Aufteilungspläne in Erlangen – Beispiele aus der Praxis

Barockes Mietshaus in der Neustadt mit vollständiger Bauakte

Die Akte im Stadtarchiv ist lückenlos vorhanden, zeigt aber nur den Zustand zum Errichtungsjahr. Der Aufteilungsplan wird anhand einer aktuellen Vor-Ort-Vermessung neu erstellt und mit der historischen Akte abgeglichen.

Altstadthaus mit mehrfach veränderter Raumaufteilung

Wände wurden über Jahrzehnte versetzt, ohne dass die Akte fortgeschrieben wurde. Maßgeblich für den Aufteilungsplan ist ausschließlich der heutige, tatsächliche Bestand.

Neubauprojekt am Siemens Campus

Die Bauakte ist vollständig digital und aktuell. Der Aufteilungsplan lässt sich direkt daraus ableiten, ergänzt um die durchgehende Nummerierung der Einheiten.

Zusammengelegte Wohnungen in einem Neustadt-Bürgerhaus

Wurden zwei benachbarte Einheiten zusammengeführt, zeigt die historische Akte einen Zuschnitt, den es so nicht mehr gibt – maßgeblich für den Aufteilungsplan ist ausschließlich der heutige, tatsächliche Bestand.

So entsteht Ihr Aufteilungsplan in Erlangen

Der fachliche Ablauf ist bundesweit derselbe.
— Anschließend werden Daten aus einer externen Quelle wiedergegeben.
-- ==== Sys2Proof/Tests/Slice0.lean ====
section
/-! SUPPORT. The model's own tests. Expected results are the spec's: 95_test_vectors.md, the Example lines of the
instruction rules, and the Encoding lines for the words. The last part shows, for every statement of the obligations that
has hypotheses, states and operands that meet them. -/

open Sys2Proof Sys2Proof.Machine

namespace Sys2Proof.Tests

/-! ## Helpers -/

/-- The reference machine, started. -/
def base : State := State.reset.start

/-- Bytes stored from an address on. -/
def put (s : State) (a : Nat) : List Byte → State
  | [] => s
  | b :: bs => put { s with mem := s.mem.poke a b } (a + 1) bs

/-- Code stored at an address, and the PC there. -/
def code (s : State) (a : Nat) (bs : List Byte) : State := { put s a bs with pc := a }

/-- The state a step leaves. -/
def nextOf (s : State) : State :=
  match step s with
  | .next t => t
  | .fault _ => s
  | .refused _ => s

/-- The started machine with the smallest memory the bounds allow, and the vectors just below its end. -/
def small : State :=
  (State.resetWith { Params.reference with memSize := 0xF4, vectorBase := 0xEC } (by decide)).start

/-- The parameters with interrupts absent. -/
def absent : Params := { Params.reference with interrupts := false }

/-- What the tests look at: the PC, the status and the error record. -/
def endOf (s : State) : Nat × Status × Option ErrorRecord := ((nextOf s).pc, (nextOf s).status, (nextOf s).err)

/-! ## WellFormed: an ill-formed term for each check -/

theorem test_wf_int_absent : Instr.wellFormed absent (.int 1) = false := by decide
theorem test_wf_iret_absent : Instr.wellFormed absent .iret = false := by decide
theorem test_wf_first_index : Instr.wellFormed Params.reference (.mul 8 1) = false := by decide
theorem test_wf_second_index : Instr.wellFormed Params.reference (.mul 7 8) = false := by decide
theorem test_wf_one_index : Instr.wellFormed Params.reference (.jmp 255) = false := by decide
theorem test_wf_accepts : Instr.wellFormed Params.reference (.ldi 7 255) = true := by decide

/-! ## Decode: a word for every constructor, from its Encoding line -/

/-- What the reference decoder reads, with the count of bytes left. -/
def reads (bs : List Byte) : Option (Instr × Nat) :=
  match decode Params.reference bs with
  | .ok (i, rest) => some (i, rest.length)
  | .error _ => none

theorem test_word_ldi : reads [0b10011001#8, 0b00000011#8, 0b11110000#8, 0] = some (.ldi 3 0xF0, 1) := by decide
theorem test_word_prn : reads [0b01000011#8, 0b00000011#8, 9] = some (.prn 3, 1) := by decide
theorem test_word_hlt : reads [0b00000001#8, 9] = some (.hlt, 1) := by decide
theorem test_word_mul : reads [0b10101010#8, 0b00000100#8, 0b00000101#8] = some (.mul 4 5, 0) := by decide
theorem test_word_add : reads [0b10101000#8, 0b00000000#8, 0b00000001#8] = some (.add 0 1, 0) := by decide
theorem test_word_and : reads [0b10110011#8, 0b00000010#8, 0b00000011#8] = some (.and 2 3, 0) := by decide
theorem test_word_cmp : reads [0b10100000#8, 0b00000001#8, 0b00000010#8] = some (.cmp 1 2, 0) := by decide
theorem test_word_inc : reads [0b01111000#8, 0b00000111#8] = some (.inc 7, 0) := by decide
theorem test_word_dec : reads [0b01111001#8, 0b00000001#8] = some (.dec 1, 0) := by decide
theorem test_word_div : reads [0b10101011#8, 0b00000000#8, 0b00000001#8] = some (.div 0 1, 0) := by decide
theorem test_word_jmp : reads [0b01010000#8, 0b00000010#8] = some (.jmp 2, 0) := by decide
theorem test_word_jeq : reads [0b01010001#8, 0b00000011#8] = some (.jeq 3, 0) := by decide
theorem test_word_jne : reads [0b01010010#8, 0b00000011#8] = some (.jne 3, 0) := by decide
theorem test_word_call : reads [0b01001000#8, 0b00000001#8] = some (.call 1, 0) := by decide
theorem test_word_int : reads [0b01001010#8, 0b00000001#8] = some (.int 1, 0) := by decide
theorem test_word_iret : reads [0b00001011#8] = some (.iret, 0) := by decide

/-- 95_test_vectors.md section 2.1, the bytes that are unknown; and no bytes, and too few. -/
theorem test_word_unknown :
    [0x00#8, 0x53, 0x54, 0x98, 0xC0, 0xFF].map (fun b => reads [b, 0, 0]) = List.replicate 6 none ∧
    decodeKind absent 0x4A#8 = none ∧ decodeKind absent 0x0B#8 = none ∧
    reads [] = none ∧ reads [0x99, 1] = none := by decide

theorem test_table_word_ldi : decodeTableWord 24 0x0800_99 = some (.ldi 0 8) := by decide
theorem test_table_word_iret : decodeTableWord 8 0x0B = some .iret := by decide
/-- The table word of a short row: the bits above it are 0. -/
theorem test_table_word_short : decodeTableWord 8 0xFF99 = some (.ldi 0 0) := by decide
theorem test_encode : encode Params.reference (.ldi 0 8) = [0x99, 0x00, 0x08] := by decide

/-- A placed word is what the next step runs, right after reset. -/
theorem test_placed_word :
    (nextOf (State.reset.withFetchWord 24 0x0800_99)).x .r0 = 8 ∧
    (nextOf (State.reset.withFetchWord 24 0x0800_99)).pc = 3 := by decide
/-- A placed word runs where the PC leaves no room and an interrupt is pending. -/
theorem test_placed_word_elsewhere :
    nextOf (State.withFetchWord { (base.setX .r5 1).setX .r6 1 with pc := 255 } 8 0x01) =
      { State.withFetchWord { (base.setX .r5 1).setX .r6 1 with pc := 255 } 8 0x01 with status := .halted, pc := 1 } := by
  decide

/-! ## Memory, FL and the host -/

theorem test_memory_rising : (put base 3 [7, 0, 9]).mem = [(3, 7), (5, 9)] := by decide
theorem test_memory_zero_removes : ((base.mem.poke 3 7).poke 9 1).poke 3 0 = [(9, 1)] := by decide
theorem test_flag_byte : Flags.toByte ⟨false, false, true⟩ = 4 ∧ Flags.ofByte 0xFF = ⟨true, true, true⟩ := by decide
theorem test_load :
    (State.reset.load [0x99, 0, 264]).map (·.mem) = some [(0, 0x99), (2, 8)] ∧ base.load [1] = none := by decide
theorem test_printed : ({ base with out := [0, 255] } : State).printed = ["0", "255"] := by decide
/-- The bounds of 00_scope.md R7, at their edges. -/
theorem test_bounds :
    Params.legal { absent with memSize := 0xF4 } ∧ ¬ Params.legal { absent with memSize := 0xF3 } ∧
    ¬ Params.legal { Params.reference with memSize := 0xFF } := by decide
/-- 00_scope.md R2. -/
theorem test_hardware_name : hardwareName = "Computer-Architecture-One CORE, source spec v7" := rfl
/-- Reset, start: 70_reset_and_hazards.md R240, R243. -/
theorem test_start : (nextOf State.reset).status = .running ∧ (nextOf State.reset).x .sp = 0xF4 := by decide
In Erlangen liegt das Gewicht auf dem Abgleich zwischen einer meist gut erhaltenen historischen Akte und dem tatsächlichen heutigen Zustand:

  1. Bauakte prüfen

    Wir klären, ob beim Stadtarchiv eine vollständige, aktuelle Akte vorliegt und ob sie den heutigen Bestand noch zeigt.

  2. Datengrundlage festlegen

    Reicht die Akte nicht aus, planen wir eine Vor-Ort-Vermessung als Ersatz oder Ergänzung.

  3. Einheiten festlegen und nummerieren

    Jede Einheit erhält eine durchgehende Nummer über alle Geschosse hinweg, einschließlich zugehöriger Kellerflächen.

  4. Sonder- und Gemeinschaftseigentum abgrenzen

    Treppenhaus, Dach und tragende Bauteile werden eindeutig als Gemeinschaftseigentum gekennzeichnet.

  5. Plan für Bauaufsichtsamt und Notar übergeben

    Der fertige Aufteilungsplan geht als Grundlage an die Abgeschlossenheitsbescheinigung und die notarielle Teilungserklärung.

Was den Aufwand eines Aufteilungsplans in Erlangen beeinflusst

In Erlangen entscheidet vor allem der Abgleich zwischen Akte und heutigem Bestand über den Aufwand, nicht allein die Gebäudegröße:

  • Übereinstimmung von Akte und heutigem Bestand

    Eine vollständige, aber veraltete Akte erspart keine Vor-Ort-Prüfung – erst der Abgleich mit dem tatsächlichen Zustand entscheidet über den weiteren Aufwand.

  • Neustadt-Raster oder gewachsene Altstadt

    Das regelmäßige barocke Straßenraster ist meist unkomplizierter zu erfassen als eine verwinkelte Altstadtparzelle.

  • Anzahl und Zuschnitt der Einheiten

    Mehr Einheiten bedeuten mehr Nummerierungs- und Abgrenzungsaufwand.

  • Getrennt liegende Nebenräume

    Kellerflächen, die vom Hauptgebäude räumlich getrennt liegen, müssen zusätzlich eindeutig der richtigen Einheit zugeordnet werden.